In spite of the spiritual harm that parts of the Catholic Church commit against LGBT believers, there are signs of hope. LGBT Catholics continue to attend and be involved in local parishes. These believers live out true Catholic faith, which Hebrews 11:1 describes as "the assurance of things hoped for, the conviction of things not seen." The church is broken, but LGBT Catholics have faith that God is working to fix it. The presence of LGBT Catholics in parishes testifies to God's grace working to bring the church to conversion. God never gives up on sinners, or sinful religious communities. As more and more LGBT Catholics are public about their sexual orientation and Catholic faith, the church realizes that LGBT individuals are a gift, rather than a threat, to the body of faith.

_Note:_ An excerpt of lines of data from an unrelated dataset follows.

@[simp] theorem State.withParser_trace (s : State) (p : Parser) : (s.withParser p).trace = s.trace := rfl

@[simp] theorem State.withParser_wHeld (s : State) (p : Parser) : (s.withParser p).wHeld = s.wHeld := rfl

@[simp] theorem State.withParser_rHeld (s : State) (p : Parser) : (s.withParser p).rHeld = s.rHeld := rfl

@[simp] theorem State.withParser_sinceTick (s : State) (p : Parser) : (s.withParser p).sinceTick = s.sinceTick := rfl

@[simp] theorem State.withParser_fifo (s : State) (p : Parser) : (s.withParser p).fifo = s.fifo := rfl

@[simp] theorem State.withParser_parser (s : State) (p : Parser) : (s.withParser p).parser = p := rfl

@[simp] theorem State.withParser_debounce (s : State) (p : Parser) : (s.withParser p).debounce = s.debounce := rfl

@[simp] theorem State.withParser_seq (s : State) (p : Parser) : (s.withParser p).seq = s.seq := rfl

@[simp] theorem State.withParser_txLog (s : State) (p : Parser) : (s.withParser p).txLog = s.txLog := rfl

@[simp] theorem State.withParser_obs (s : State) (p : Parser) : (s.withParser p).obs = s.obs := rfl

@[simp] theorem State.withDebounce_cfg (s : State) (d : Debounce) : (s.withDebounce d).cfg = s.cfg := rfl

@[simp] theorem State.withDebounce_trace (s : State) (d : Debounce) : (s.withDebounce d).trace = s.trace := rfl

@[simp] theorem State.withDebounce_wHeld (s : State) (d : Debounce) : (s.withDebounce d).wHeld = s.wHeld := rfl

@[simp] theorem State.withDebounce_rHeld (s : State) (d : Debounce) : (s.withDebounce d).rHeld = s.rHeld := rfl

@[simp] theorem State.withDebounce_sinceTick (s : State) (d : Debounce) : (s.withDebounce d).sinceTick = s.sinceTick := rfl

@[simp] theorem State.withDebounce_fifo (s : State) (d : Debounce) : (s.withDebounce d).fifo = s.fifo := rfl

@[simp] theorem State.withDebounce_parser (s : State) (d : Debounce) : (s.withDebounce d).parser = s.parser := rfl

@[simp] theorem State.withDebounce_debounce (s : State) (d : Debounce) : (s.withDebounce d).debounce = d := rfl

@[simp] theorem State.withDebounce_seq (s : State) (d : Debounce) : (s.withDebounce d).seq = s.seq := rfl

@[simp] theorem State.withDebounce_txLog (s : State) (d : Debounce) : (s.withDebounce d).txLog = s.txLog := rfl

@[simp] theorem State.withDebounce_obs (s : State) (d : Debounce) : (s.withDebounce d).obs = s.obs := rfl

@[simp] theorem State.withSeq_cfg (s : State) (q : Sequencer) : (s.withSeq q).cfg = s.cfg := rfl

@[simp] theorem State.withSeq_trace (s : State) (q : Sequencer) : (s.withSeq q).trace = s.trace := rfl

@[simp] theorem State.withSeq_wHeld (s : State) (q : Sequencer) : (s.withSeq q).wHeld = s.wHeld := rfl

In local parishes, more and more priests and ministers are moved by God to reach out to the LGBT community. In New York City, nearly a dozen LGBT friendly parishes and ministries work to heal the hurt caused by the church in the past. Pope Francis, perhaps more than anyone else, has advocated for pastoral work that reaches out to heal those who are spiritually wounded. He has called for a church that acts as a "field hospital after battle" by going outside itself to meet people where they are at and learning from the ways that is has failed to act as an agent of healing in the past.

In conclusion, I want to thank you both on behalf of all LGBT Catholics. Thank you for your witness to same-sex love. Thank you for coming to church and being you. Thank you for looking beyond the pain you have experienced and becoming a source of healing. Your love for each other and other believers is a share in the love of God, which, in the words of 1 Corinthians 13:7, "bears all things, believes all things, hopes all things, endures all things." This love is not passive, but works to change the world for the better. Your love, with God's love, is transformative for the church. Please keep your love coming.